In this assignment you will implement the core of the systems calls mmap and munmap; see the man pages for an explanation what they do (run man 2 mmap in your terminal). The test program mmaptest tells you what should work.

Here are some hints about how you might go about this assignment:

Start with adding the two systems calls to the kernel, as you done for other systems calls (e.g., sigalarm), but don't implement them yet; just return an error. run mmaptest to observe the error.
Keep track for each process what mmap has mapped. You will need to allocate a struct vma to record the address, length, permissions, etc. for each virtual memory area (VMA) that maps a file. Since the xv6 kernel doesn't have a memory allocator in the kernel, you can use the same approach has for struct file: have a global array of struct vmas and have for each process a fixed-sized array of VMAs (like the file descriptor array).
Implement mmap: allocate a VMA, add it to the process's table of VMAs, fill in the VMA, and find a hole in the process's address space where you will map the file. You can assume that no file will be bigger than 1GB. The VMA will contain a pointer to a struct file for the file being mapped; you will need to increase the file's reference count so that the structure doesn't disappear when the file is closed (hint: see filedup). You don't have worry about overlapping VMAs. Run mmaptest: the first mmap should succeed, but the first access to the mmaped- memory will fail, because you haven't updated the page fault handler.
Modify the page-fault handler from the lazy-allocation and COW labs to call a VMA function that handles page faults in VMAs. This function allocates a page, reads a 4KB from the mmap-ed file into the page, and maps the page into the address space of the process. To read the page, you can use readi, which allows you to specify an offset from where to read in the file (but you will have to lock/unlock the inode passed to readi). Don't forget to set the permissions correctly on the page. Run mmaptest; you should get to the first munmap.
Implement munmap: find the struct vma for the address and unmap the specified pages (hint: use uvmunmap). If munmap removes all pages from a VMA, you will have to free the VMA (don't forget to decrement the reference count of the VMA's struct file); otherwise, you may have to shrink the VMA. You can assume that munmap will not split a VMA into two VMAs; that is, we don't unmap a few pages in the middle of a VMA. If an unmapped page has been modified and the file is mapped MAP_SHARED, you will have to write the page back to the file. RISC-V has a dirty bit (D) in a PTE to record whether a page has ever been written too; add the declaration to kernel/riscv.h and use it. Modify exit to call munmap for the process's open VMAs. Run mmaptest; you should mmaptest, but probably not forktest.
Modify fork to copy VMAs from parent to child. Don't forget to increment reference count for a VMA's struct file. In the page fault handler of the child, it is OK to allocate a new page instead of sharing the page with the parent. The latter would be cooler, but it would require more implementation work. Run mmaptest; make sure you pass both mmaptest and forktest.

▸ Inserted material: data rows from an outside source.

-- ==== Sys2Proof/Machine/Firmware.lean ====
section
/-! DEFINITION. The FirmwareProgrammer commands UPBLK and UPIMG and the two image records REC_DATA and REC_SPC_INTEN
(`42_firmware_programmer.md`). -/

namespace Sys2Proof.Machine

/-- UPBLK (R203). -/
def execUpblk (v : BitVec 1) (bank : BitVec 5) (offs : Byte) (size src : BitVec 16) (s : State) : Out :=
  match s.seq.phase with
  | .accepted =>
    if !insideImg s.cfg src.toNat size.toNat then .next (s.fail .illegalOperand .ok)
    else if !insideDmem bank.toNat offs.toNat size.toNat then .next (s.fail .illegalOperand .ok)
    else
      .next (s.ifInitd fun s =>
        (blockEnter .cmd (src.setWidth 17) size bank offs (v == 1) s).elim (endUpload .fwUploadFailed))
  | .cmd k x =>
    if k.ofUpload then
      .next (s.xfer x (.cmd k) fun r s => (blockReply .cmd k r s).elim (endUpload .fwUploadFailed))
    else .fault .noSuchPhase
  | .ending e => .next (s.finish e)
  | _ => .fault .noSuchPhase

/-- UPIMG (R207). Its records are executed by REC_DATA and REC_SPC_INTEN; the command itself enters the image, ends
it where no record stands, and takes its return value in a step of its own (DESIGN CHOICE, log entry 5). -/
def execUpimg (v : BitVec 1) (len src : BitVec 16) (s : State) : Out :=
  match s.seq.phase with
  | .accepted =>
    if !insideImg s.cfg src.toNat len.toNat then .next (s.fail .illegalOperand .ok)
    else .next (s.ifInitd (imageEnter src len (v == 1)))
  | .image => .next (s.goto (.imageDone (imageReturn s)))
  | .imageDone r => .next (endUpload .fwUploadFailed r s)
  | .ending e => .next (s.finish e)
  | _ => .fault .noSuchPhase

/-- REC_DATA (R208): a bank byte above 31 or a block past bank 31 makes `UploadImage` return ILLEGAL_OPERAND (R206). -/
def execRecData (bank offs : Byte) (data : List Byte) (s : State) : Out :=
  match s.seq.phase with
  | .image =>
    if 31 < bank.toNat ∨ !insideDmem bank.toNat offs.toNat data.length then
      .next (s.goto (.imageDone (some .illegalOperand)))
    else
      .next ((blockEnter .record (s.fp.ipos + 3) (BitVec.ofNat 16 data.length) (bank.setWidth 5) offs s.seq.imgVerify
        s).elim (recordEnd (3 + data.length)))
  | .record k x =>
    if k.ofUpload then
      .next (s.xfer x (.record k) fun r s => (blockReply .record k r s).elim (recordEnd (3 + data.length)))
    else .fault .noSuchPhase
  | _ => .fault .noSuchPhase

/-- REC_SPC_INTEN (R209): one byte write; the bank and offset bytes are ignored. -/
def execRecSpcInten (_bank _offs : Byte) (s : State) : Out :=
  match s.seq.phase with
  | .image =>
    .next (s.beginDevWriteByte s.cfg.dev.raIntEnable s.cfg.dev.intEnableValue (.record .intEnable))
  | .record .intEnable x =>
    .next (s.xfer x (.record .intEnable) fun
      | .ok _, s => recordDone 4 s
      | .fail c, s => s.goto (.imageDone (some c)))
  | _ => .fault .noSuchPhase

end Sys2Proof.Machine
end

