-- ==== Sys2Proof/Machine/Core.lean ====
section
/-! DEFINITION. The machine handed to the host. -/

def Sys2Proof.core : Host.Core :=
  { State := Sys2Proof.Machine.State, Fault := Sys2Proof.Machine.Fault, Refusal := Sys2Proof.Machine.Refusal,
    step := Sys2Proof.Machine.step, reset := Sys2Proof.Machine.State.reset }
end

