/-- A command goes to its failure with the code of a transaction that has failed: no other transaction is begun, and
PBUF, TMPB and the units above BusTransport are as they were (`if r = Fail(c) then fail c`, R278). -/
def goesToFailure (c : Code) (s t : State) : Prop :=
  t.seq.phase = .ending (.fail c .ok) ∧ samePbuf s t ∧ t.bt.tmpb = s.bt.tmpb ∧ t.fp = s.fp ∧ t.ae = s.ae

/-- A command has ended with BUS_NACK: its STOP is requested, NACK is handled, and PBUF is as it was (R152, R153, R278). -/
def endedByNack (s t : State) : Prop :=
  t.result = failedWith .busNack .ok ∧ t.busy = false ∧
  (t.bt.nack = false ∧ t.bt.stp = true ∧ t.bt.bb = true) ∧ samePbuf s t

/-- A command has ended with ARB_LOST: no STOP, MST and TRX 0, ARBL and BB 1, and PBUF is as it was (R147, R278). -/
def endedByArbitration (s t : State) : Prop :=
  t.result = failedWith .arbLost .ok ∧ t.busy = false ∧
  (t.bt.arbl = true ∧ t.bt.bb = true ∧ t.bt.stp = false ∧ t.bt.mst = false ∧ t.bt.trx = false) ∧ samePbuf s t

/-- CFG, the descriptor latch, the reset count and the moves to come are as before: no instruction writes them. -/
def sameFixed (s t : State) : Prop := t.cfg = s.cfg ∧ t.cmdr = s.cmdr ∧ t.epoch = s.epoch ∧ t.moves = s.moves

/-- The sample registers SMP_STATUS and SMP0..SMP10 are as before (R33). -/
def sameSample (s t : State) : Prop := t.smpStatus = s.smpStatus ∧ t.smp = s.smp

/-- RDAVG's registers AVGN, AVGI and ACC are as before (R34). -/
def sameAverages (s t : State) : Prop := t.ae.avgn = s.ae.avgn ∧ t.ae.avgi = s.ae.avgi ∧ t.ae.acc = s.ae.acc

/-- TRACE is as before with events appended (R85). -/
def traceGrows (s t : State) : Prop := ∃ es, t.trace = s.trace ++ es

/-- The controller's configuration, INITD, QEN and IRS are as before. -/
def sameController (s t : State) : Prop :=
  t.bt.clkpsc = s.bt.clkpsc ∧ t.bt.clkl = s.bt.clkl ∧ t.bt.clkh = s.bt.clkh ∧ t.bt.initd = s.bt.initd ∧
  t.bt.qen = s.bt.qen ∧ t.bt.irs = s.bt.irs

/-- The instructions that never write TMPB: all but RDBIT, the read-modify-write commands and the sample commands with
their FIFO reset (R26, R157, R159, R242). -/
def keepsByte : Instr → Bool
  | .rdbit _ _ _ | .wrbit _ _ _ _ | .wrbf _ _ _ _ _ | .dwbf _ _ _ _ | .rdsmp | .rdavg _ => false
  | .init | .wrb _ _ _ | .rdb _ _ _ | .dwb _ _ | .selbank _ _ _ | .setaddr _ | .upblk _ _ _ _ _ | .upimg _ _ _ => true
  | .setup | .recData _ _ _ | .recSpcInten _ _ => true

/-- The eleven fields of a sample in their order (R33). -/
def Sample.fields (v : Sample) : List Num :=
  [v.roll, v.pitch, v.yaw, v.rollRate, v.pitchRate, v.yawRate, v.xAccel, v.yAccel, v.zAccel, v.accelMag,
    v.temperature]

/-- The sample holds the values of the formulas of R244 to R246 for these raw fields and this raw temperature, in an
instantiation of CFG.NUM and CFG.OM. -/
def holdsPhysical {α : Type} (m : NumModel α) (c : Cfg) (r : RawFields) (rawt : BitVec 16) (v : Sample) : Prop :=
  let q : Quat := ⟨r.qw, r.qx, r.qy, r.qz⟩
  let gx := m.gravity .x q
  let gy := m.gravity .y q
  let gz := m.gravity .z q
  let accel := numEval m c.accelLsbPerG
  let ax := m.sub (m.div (m.ofInt r.ax.toInt) accel) gx
  let ay := m.sub (m.div (m.ofInt r.ay.toInt) accel) gy
  let az := m.sub (m.div (m.ofInt r.az.toInt) accel) gz
  let tempC := m.add (m.div (m.ofInt rawt.toInt) (numEval m c.tempSlopeDiv)) (m.ofDec 3653 2)
  numEval m v.roll = m.rad2deg (m.ypr .roll q gx gy gz) ∧
  numEval m v.pitch = m.rad2deg (m.ypr .pitch q gx gy gz) ∧
  numEval m v.yaw = m.rad2deg (m.ypr .yaw q gx gy gz) ∧
  numEval m v.rollRate = m.div (m.ofInt r.gx.toInt) (numEval m c.gyroSens) ∧
  numEval m v.pitchRate = m.div (m.ofInt r.gy.toInt) (numEval m c.gyroSens) ∧
  numEval m v.yawRate = m.div (m.ofInt r.gz.toInt) (numEval m c.gyroSens) ∧
  numEval m v.xAccel = ax ∧ numEval m v.yAccel = ay ∧ numEval m v.zAccel = az ∧
  numEval m v.accelMag = m.sqrt (m.add (m.add (m.mul ax ax) (m.mul ay ay)) (m.mul az az)) ∧
  numEval m v.temperature = m.add (m.div (m.mul tempC (m.ofInt 9)) (m.ofInt 5)) (m.ofInt 32)

end Sys2Proof.Machine
end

Run usertests to make sure you didn't break anything.

Optional challenges:

If two processes have the same file mmap-ed (as in forktest), share their physical pages. You will need reference counts on physical pages.
The solution above allocates a new physical page for each page read from the mmap-ed file, even though the data is also in kernel memory in the buffer cache. Modify your implementation to mmap that memory, instead of allocating a new page. This requires that file blocks be the same size as pages (set BSIZE to 4096). You will need to pin mmap-ed blocks into the buffer cache. You will need worry about reference counts.
Remove redundancy between your implementation for lazy allocation and your implementation of mmapp-ed files. (Hint: create an VMA for the lazy allocation area.)
Modify exec to use a VMA for different sections of the binary so that you get on-demand-paged executables. This will make starting programs faster, because exec will not have to read any data from the file system.
Implement on-demand paging: don't keep a process in memory, but let the kernel move some parts of processes to disk when physical memory is low. Then, page in the paged-out memory when the process references it.